How demilitarisation can ensure peace and stability in the South China Sea

  • China and Asean claimants could draw inspiration from the four-point formula Pakistan used to try to resolve its Kashmir stalemate with India
  • This would involve agreeing on shared sovereignty and joint economic development, with a binding code of conduct the goal, and eventual settlement of disputes an added bonus
China has renewed its push to settle a code of conduct with Asean in the South China Sea, days after it said it was willing to pledge allegiance to the Southeast Asia Nuclear Weapon-Free Zone. In particular, the Chinese state-backed Global Times stressed that the code of conduct should focus on crisis management rather than dispute resolution. These proposals may seem questionable but they could pave the way for improved security and stability in the South China Sea.
As it stands, the long-running disputes in the South China Sea benefit China, allowing it to flex its military muscle and show its assertiveness whenever any member of the Association of Southeast Asian Nations has a policy clash with Beijing or strengthens security ties with the United States.
Just as China-India border tensions led to the fatal Galwan Valley skirmish – triggered by infrastructure investments in the disputed border area and not helped by India’s strategic partnership with the US – such eruptions could unfold in the South China Sea if territorial disputes are merely subject to crisis management, instead of a long-term solution.
Southeast Asian countries have long faced Chinese harassment due to their fishing and energy exploration in the disputed South China Sea. Beijing is expected to object to the Indonesia-Vietnam agreement to demarcate their boundaries in their exclusive economic zones, which could undermine its interests, and has raised concerns about Malaysia’s gas exploration activities in areas it also claims.
If these disputes are resolved without China’s input, Beijing would be left with economic and diplomatic coercion, which would only draw more media attention and further strain relations. For example, China’s economic boycott of Australia and diplomatic squabble with Estonia during the Covid-19 pandemic led to a strong collective resistance and hardening of anti-Beijing discourse from Canberra to Brussels.

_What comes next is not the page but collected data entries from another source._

-- ==== Sys2Proof/Certificates/Slice0/Obligations.lean ====
section
/-! DEFINITION. The statements for the provers. -/

open Sys2Proof Sys2Proof.Machine

/-! ### Words, decoding, a step -/

/-- R149, R152 to R154: words written out from the encodings decode to their instructions. -/
def Obligations.DecodedWords : Prop :=
  decode 0x056B3800#32 = some (.add 11 11 7) ∧ decode 0x212900BF#32 = some (.srai 9 9 63) ∧
  decode 0x24A579B9#32 = some (.lih 5 5 0x79B9) ∧ decode 0x2CA63804#32 = some (.div 5 6 7) ∧
  decode 0x88C00004#32 = some (.setvli 6 4) ∧ decode 0x5C093C34#32 = some (.amoAdd 0 9 7 1 0 1) ∧
  decode 0x5CA93E70#32 = some (.amoCas 5 9 7 1 0 0) ∧ decode 0xB46A5806#32 = some (.vstm 3 10 11 0) ∧
  decode 0xD4AB6001#32 = some (.dgrant 5 11 12) ∧ decode 0xD80E0000#32 = some (.barrier 14) ∧
  decode 0xCCA63800#32 = some (.mshape 5 6 7) ∧ decode 0xFC005000#32 = some .eret ∧
  decode 0xF8010001#32 = some .tcapStart ∧ decode 0x00000000#32 = none

/-- R149 to R154: every instruction word is decoded from its own encoding, with every operand at every value that the
encoding admits. R153, R154: a word that decodes is the encoding of its instruction, which is well formed; no two
words are the same instruction, and a word with a reserved field not zero is none. -/
def Obligations.CodingRoundTrip : Prop :=
  (∀ i : Instr, i.wellFormed = true → i.isWord = true → decode (encode i) = some i) ∧
  (∀ (w : IWord) (i : Instr), decode w = some i → i.wellFormed = true ∧ i.isWord = true ∧ encode i = w)

/-- R155 to R157: where no input is due and no engine moves, and the selected hart runs with nothing to re-issue and no
breakpoint, a step does the instruction that the word at the program counter decodes to, then what the hart had done
ahead of a trap that it took, and all that follows every step. That one selected hart issues one instruction a step
is the model's own (log entry 2). -/
def Obligations.StepRunsDecoded : Prop :=
  ∀ (s : State) (i : Instr), s.power = .ready → s.events = [] → s.internal = [] → s.hart.status = .running →
    s.hart.replay = [] → s.breakAt s.hart.pc = none → s.fetchOk = true → decode s.fetchWord = some i →
    step s = (match exec i s with
      | .next t => .next (s.finish (s.runAhead t) (some i) true)
      | .fault f => .fault f
      | .refused r => .refused r)

/-- R155, R157: under the same conditions a word that is no instruction traps ILLEGAL with the word in TVAL, and a fetch
outside the granted tile memory traps PROT with the address in TVAL. The model's own rule (assumption log, 99):
nothing is refused, and a step stops exactly where an input that is due is none that an outside agent can bring.
That an input which no outside agent can bring stops the model is the model's own choice (log entry 99). -/
def Obligations.StepStops : Prop :=
  (∀ s : State, s.power = .ready → s.events = [] → s.internal = [] → s.hart.status = .running →
    s.hart.replay = [] → s.breakAt s.hart.pc = none →
    (s.fetchOk = true → decode s.fetchWord = none →
      step s = .next (s.finish (s.trap causeIllegal (s.fetchWord.setWidth 64)) (some (.illegalInstruction s.fetchWord)) true)) ∧
    (s.fetchOk = false → step s = .next (s.finish (s.trap causeProt s.hart.pc) (some .fetchProt) true))) ∧
  (∀ s : State, (∀ r, step s ≠ .refused r) ∧ ((∃ f, step s = .fault f) ↔ s.badEvent = true))

/-! ### Reset, memory, registers -/

/-- R362, R438, R481: what power-on leaves, in the values that the spec gives. At reset both memories are in their
canonical form. The canonical form of the memories is the model's own (log entries 7 and 8). -/
def Obligations.ResetState : Prop :=
  (State.reset.tm = [] ∧ State.reset.gm = [] ∧ State.reset.tmFull = [] ∧ State.reset.gmFull = [] ∧
  State.reset.hart.status = .idle ∧ State.reset.hart.tpc = 0 ∧ State.reset.hart.tcause = 0 ∧ State.reset.hart.tval = 0 ∧
  State.reset.hart.tdone = 0 ∧ State.reset.procs = [] ∧ State.reset.nets = [] ∧ State.reset.vdevs = [] ∧
  (∀ t, State.reset.tile t = Tile.powerOn) ∧ Tile.powerOn.lpart = 0 ∧ Tile.powerOn.hwdog = 10000 ∧ Tile.powerOn.tvec = 0) ∧
  (State.reset.MemOk ∧ State.reset.shards = [])

/-- R8, R119: the memory form of the model (assumption log, 7 and 8): every step keeps both memories canonical, and the
memory that checkpoints hold. This form of memory is the model's own (log entries 7 and 8), and no rule of the spec. -/
def Obligations.StepKeepsCanonical : Prop :=
  let kept := fun (s : State) => s.MemOk ∧ ∀ x ∈ s.shards, ∀ k ∈ x.chunks, k.cells.wf = true
  ∀ s t : State, kept s → step s = .next t → kept t

/-- R8: a byte just written reads back, every other byte reads as before, the canonical form is kept, and canonical
memories that read alike are equal; R119: a granule's bit written to the sorted set of full granules is that bit,
and every other granule's is as before. R54, R52: x0 reads as zero after any write to it, and a write to another
register leaves every other as it was. R55, R203: an element just written reads back cut to its width, every other
element of that width reads as before, and the storage stays sorted. The canonical form of memory and the address
keys are the model's own (log entries 7 and 8). -/
def Obligations.StateLaws : Prop :=
  ((∀ (m : Memory) (a : Nat) (v : Byte), m.wf = true →
    (m.write a v).wf = true ∧ (m.write a v).read a = v ∧ ∀ c, c ≠ a → (m.write a v).read c = m.read c) ∧
  (∀ m n : Memory, m.wf = true → n.wf = true → (∀ a, m.read a = n.read a) → m = n) ∧
  (∀ (l : List Nat) (a c : Nat) (b : Bool), setWf l = true →
    setWf (setPut l a b) = true ∧ setHas (setPut l a b) c = if c = a then b else setHas l c)) ∧
  (∀ (s : State) (d r : BitVec 5) (v : Word),
    (s.setX d v).x 0 = 0 ∧ s.setX 0 v = s ∧ (d ≠ 0 → (s.setX d v).x d = v) ∧ (r ≠ d → (s.setX d v).x r = s.x r)) ∧
  (∀ (h : Hart) (k r q i j v : Nat), k ≤ 3 → 0 < h.lanes → h.lane0 + h.lanes ≤ 32 → vtRc h.vtype ≤ 32 →
    h.v.cells.Pairwise (fun a b => a.1 < b.1) → (h.v.epoch = none → Memory.wf h.v.cells = true) →
    let w := 8 * 2 ^ k
    let per := vlenOf h.lanes (vtRc h.vtype) / w
    r + i / per < vtRc h.vtype → q + j / per < vtRc h.vtype →
    (h.setElem w r i v).elem w r i = v % 2 ^ w ∧
    ((q + j / per, j % per) ≠ (r + i / per, i % per) → (h.setElem w r i v).elem w q j = h.elem w q j) ∧
    (h.setElem w r i v).v.cells.Pairwise (fun a b => a.1 < b.1) ∧ (h.setElem w r i v).v.epoch = h.v.epoch)

/-! ### The scalar front end -/

/-- R173: the binary operations of the register–register ALU family, where no condition stops them. R173: the unary
operations. R174 to R177: the immediate operations, the immediate shifts, LIH and ADDPC. R178: the multiply and
divide family, with its results for a zero divisor and for −2^63 by −1. R173 to R178: the words of the scalar
arithmetic, and the words of its majors that are none. -/
def Obligations.ScalarArithmetic : Prop :=
  (∀ (s : State) (d a b : BitVec 5), s.Fit 1 [a, b] →
    let x := (s.x a).toNat; let y := (s.x b).toNat; let sx := (s.x a).toInt; let sy := (s.x b).toInt; let sh := y % 64
    Answers (exec (.add d a b) s) (s.WritesX d (BitVec.ofNat 64 (x + y))) ∧
    Answers (exec (.sub d a b) s) (s.WritesX d (BitVec.ofInt 64 ((x : Int) - y))) ∧
    Answers (exec (.and d a b) s) (s.WritesX d (s.x a &&& s.x b)) ∧
    Answers (exec (.or d a b) s) (s.WritesX d (s.x a ||| s.x b)) ∧
    Answers (exec (.xor d a b) s) (s.WritesX d (s.x a ^^^ s.x b)) ∧
    Answers (exec (.andn d a b) s) (s.WritesX d (s.x a &&& ~~~s.x b)) ∧
    Answers (exec (.orn d a b) s) (s.WritesX d (s.x a ||| ~~~s.x b)) ∧
    Answers (exec (.sll d a b) s) (s.WritesX d (BitVec.ofNat 64 (x * 2 ^ sh))) ∧
    Answers (exec (.srl d a b) s) (s.WritesX d (BitVec.ofNat 64 (x / 2 ^ sh))) ∧
    Answers (exec (.sra d a b) s) (s.WritesX d (BitVec.ofInt 64 (sx / 2 ^ sh))) ∧
    Answers (exec (.rol d a b) s) (s.WritesX d (BitVec.ofNat 64 (x * 2 ^ sh) ||| BitVec.ofNat 64 (x / 2 ^ (64 - sh)))) ∧
    Answers (exec (.ror d a b) s) (s.WritesX d (BitVec.ofNat 64 (x / 2 ^ sh) ||| BitVec.ofNat 64 (x * 2 ^ (64 - sh)))) ∧
    Answers (exec (.slt d a b) s) (s.WritesX d (if sx < sy then 1 else 0)) ∧
    Answers (exec (.sltu d a b) s) (s.WritesX d (if x < y then 1 else 0)) ∧
    Answers (exec (.min d a b) s) (s.WritesX d (BitVec.ofInt 64 (Min.min sx sy))) ∧
    Answers (exec (.max d a b) s) (s.WritesX d (BitVec.ofInt 64 (Max.max sx sy))) ∧
    Answers (exec (.minu d a b) s) (s.WritesX d (BitVec.ofNat 64 (Nat.min x y))) ∧
    Answers (exec (.maxu d a b) s) (s.WritesX d (BitVec.ofNat 64 (Nat.max x y)))) ∧
  (∀ (s : State) (d a : BitVec 5), s.Fit 1 [a] →
    let x := (s.x a).toNat
    (∃ n, Answers (exec (.clz d a) s) (s.WritesX d (BitVec.ofNat 64 n)) ∧
      (x = 0 → n = 64) ∧ (x ≠ 0 → n ≤ 63 ∧ 2 ^ (63 - n) ≤ x ∧ x < 2 ^ (64 - n))) ∧
    (∃ n, Answers (exec (.ctz d a) s) (s.WritesX d (BitVec.ofNat 64 n)) ∧
      (x = 0 → n = 64) ∧ (x ≠ 0 → 2 ^ n ∣ x ∧ ¬2 ^ (n + 1) ∣ x)) ∧
    Answers (exec (.popc d a) s) (s.WritesX d (BitVec.ofNat 64 ((List.range 64).countP (fun i => (s.x a).getLsbD i)))) ∧
    Answers (exec (.sextb d a) s) (s.WritesX d ((BitVec.ofNat 8 x).signExtend 64)) ∧
    Answers (exec (.sexth d a) s) (s.WritesX d ((BitVec.ofNat 16 x).signExtend 64)) ∧
    Answers (exec (.sextw d a) s) (s.WritesX d ((BitVec.ofNat 32 x).signExtend 64)) ∧
    Answers (exec (.zextw d a) s) (s.WritesX d (BitVec.ofNat 64 (x % 2 ^ 32)))) ∧
  (∀ (s : State) (d a : BitVec 5) (i : BitVec 16) (h : BitVec 6), s.Fit 1 [a] →
    let x := (s.x a).toNat; let sx := (s.x a).toInt
    Answers (exec (.addi d a i) s) (s.WritesX d (BitVec.ofInt 64 (x + i.toInt))) ∧
    Answers (exec (.andi d a i) s) (s.WritesX d (BitVec.ofNat 64 (x &&& i.toNat))) ∧
    Answers (exec (.ori d a i) s) (s.WritesX d (BitVec.ofNat 64 (x ||| i.toNat))) ∧
    Answers (exec (.xori d a i) s) (s.WritesX d (BitVec.ofNat 64 (x ^^^ i.toNat))) ∧
    Answers (exec (.slti d a i) s) (s.WritesX d (if sx < i.toInt then 1 else 0)) ∧
    Answers (exec (.sltiu d a i) s) (s.WritesX d (if x < (BitVec.ofInt 64 i.toInt).toNat then 1 else 0)) ∧
    Answers (exec (.slli d a h) s) (s.WritesX d (BitVec.ofNat 64 (x * 2 ^ h.toNat))) ∧
    Answers (exec (.srli d a h) s) (s.WritesX d (BitVec.ofNat 64 (x / 2 ^ h.toNat))) ∧
    Answers (exec (.srai d a h) s) (s.WritesX d (BitVec.ofInt 64 (sx / 2 ^ h.toNat))) ∧
    Answers (exec (.lih d a i) s) (s.WritesX d (BitVec.ofNat 64 (x * 2 ^ 16 + i.toNat))) ∧
    Answers (exec (.addpc d a i) s) (s.WritesX d (BitVec.ofInt 64 (s.hart.pc.toNat + x + i.toInt)))) ∧
  (∀ (s : State) (d a b : BitVec 5), s.Fit 1 [a, b] →
    let x := (s.x a).toNat; let y := (s.x b).toNat; let sx := (s.x a).toInt; let sy := (s.x b).toInt
    Answers (exec (.mul d a b) s) (s.WritesX d (BitVec.ofNat 64 (x * y))) ∧
    Answers (exec (.mulh d a b) s) (s.WritesX d (BitVec.ofInt 64 (sx * sy / 2 ^ 64))) ∧
    Answers (exec (.mulhu d a b) s) (s.WritesX d (BitVec.ofNat 64 (x * y / 2 ^ 64))) ∧
    Answers (exec (.mulhsu d a b) s) (s.WritesX d (BitVec.ofInt 64 (sx * y / 2 ^ 64))) ∧
    Answers (exec (.div d a b) s) (s.WritesX d (if y = 0 then BitVec.allOnes 64 else BitVec.ofInt 64 (sx.tdiv sy))) ∧
    Answers (exec (.divu d a b) s) (s.WritesX d (if y = 0 then BitVec.allOnes 64 else BitVec.ofNat 64 (x / y))) ∧
    Answers (exec (.rem d a b) s) (s.WritesX d (if y = 0 then s.x a else BitVec.ofInt 64 (sx - sy * sx.tdiv sy))) ∧
    Answers (exec (.remu d a b) s) (s.WritesX d (if y = 0 then s.x a else BitVec.ofNat 64 (x - y * (x / y))))) ∧
  (∀ (d a b : BitVec 5) (f : BitVec 11) (i : BitVec 16) (h : BitVec 6) (k : BitVec 10),
    let alu := fun (b : BitVec 5) (f : BitVec 11) => decode (1#6 ++ d ++ a ++ b ++ f)
    let md := fun (f : BitVec 11) => decode (0xB#6 ++ d ++ a ++ b ++ f)
    let ri := fun (m : BitVec 6) (i : BitVec 16) => decode (m ++ d ++ a ++ i)
    alu b 0 = some (.add d a b) ∧ alu b 1 = some (.sub d a b) ∧ alu b 2 = some (.and d a b) ∧
    alu b 3 = some (.or d a b) ∧ alu b 4 = some (.xor d a b) ∧ alu b 5 = some (.andn d a b) ∧
    alu b 6 = some (.orn d a b) ∧ alu b 7 = some (.sll d a b) ∧ alu b 8 = some (.srl d a b) ∧
    alu b 9 = some (.sra d a b) ∧ alu b 10 = some (.rol d a b) ∧ alu b 11 = some (.ror d a b) ∧
    alu b 12 = some (.slt d a b) ∧ alu b 13 = some (.sltu d a b) ∧ alu b 14 = some (.min d a b) ∧
    alu b 15 = some (.max d a b) ∧ alu b 16 = some (.minu d a b) ∧ alu b 17 = some (.maxu d a b) ∧
    alu 0 0x12 = some (.clz d a) ∧ alu 0 0x13 = some (.ctz d a) ∧ alu 0 0x14 = some (.popc d a) ∧
    alu 0 0x15 = some (.sextb d a) ∧ alu 0 0x16 = some (.sexth d a) ∧ alu 0 0x17 = some (.sextw d a) ∧
    alu 0 0x18 = some (.zextw d a) ∧ md 0 = some (.mul d a b) ∧ md 1 = some (.mulh d a b) ∧
    md 2 = some (.mulhu d a b) ∧ md 3 = some (.mulhsu d a b) ∧ md 4 = some (.div d a b) ∧ md 5 = some (.divu d a b) ∧
    md 6 = some (.rem d a b) ∧ md 7 = some (.remu d a b) ∧ ri 2 i = some (.addi d a i) ∧
    ri 3 i = some (.andi d a i) ∧ ri 4 i = some (.ori d a i) ∧ ri 5 i = some (.xori d a i) ∧
    ri 6 i = some (.slti d a i) ∧ ri 7 i = some (.sltiu d a i) ∧ ri 9 i = some (.lih d a i) ∧
    ri 0xA i = some (.addpc d a i) ∧ ri 8 (0#10 ++ h) = some (.slli d a h) ∧ ri 8 (1#10 ++ h) = some (.srli d a h) ∧
    ri 8 (2#10 ++ h) = some (.srai d a h) ∧
    (0x18 < f.toNat ∨ 0x11 < f.toNat ∧ b ≠ 0 → alu b f = none) ∧ (7 < f.toNat → md f = none) ∧
    (2 < k.toNat → ri 8 (k ++ h) = none))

Still, the proposal to consider the code of conduct as a mechanism for crisis management in the South China Sea could be a stepping stone to peace.

Inspiration could be drawn from the four-point formula put forward by then Pakistan president Pervez Musharraf in 2006 to try to resolve the Kashmir stalemate with India. This called for demilitarisation, self-governance, no border changes and joint supervision. These ideas could be modified to suit the South China Sea.

The involved nations could agree on shared sovereignty and the joint development of economic zones in the disputed waters – therefore acknowledging sovereignty claims and addressing historical grievances. Joint patrols, fishing agreements and energy exploration deals could also be negotiated to reduce tensions, increase cooperation and build confidence.

A conclusive and binding code of conduct should be the goal, with the eventual settlement of disputes an added bonus.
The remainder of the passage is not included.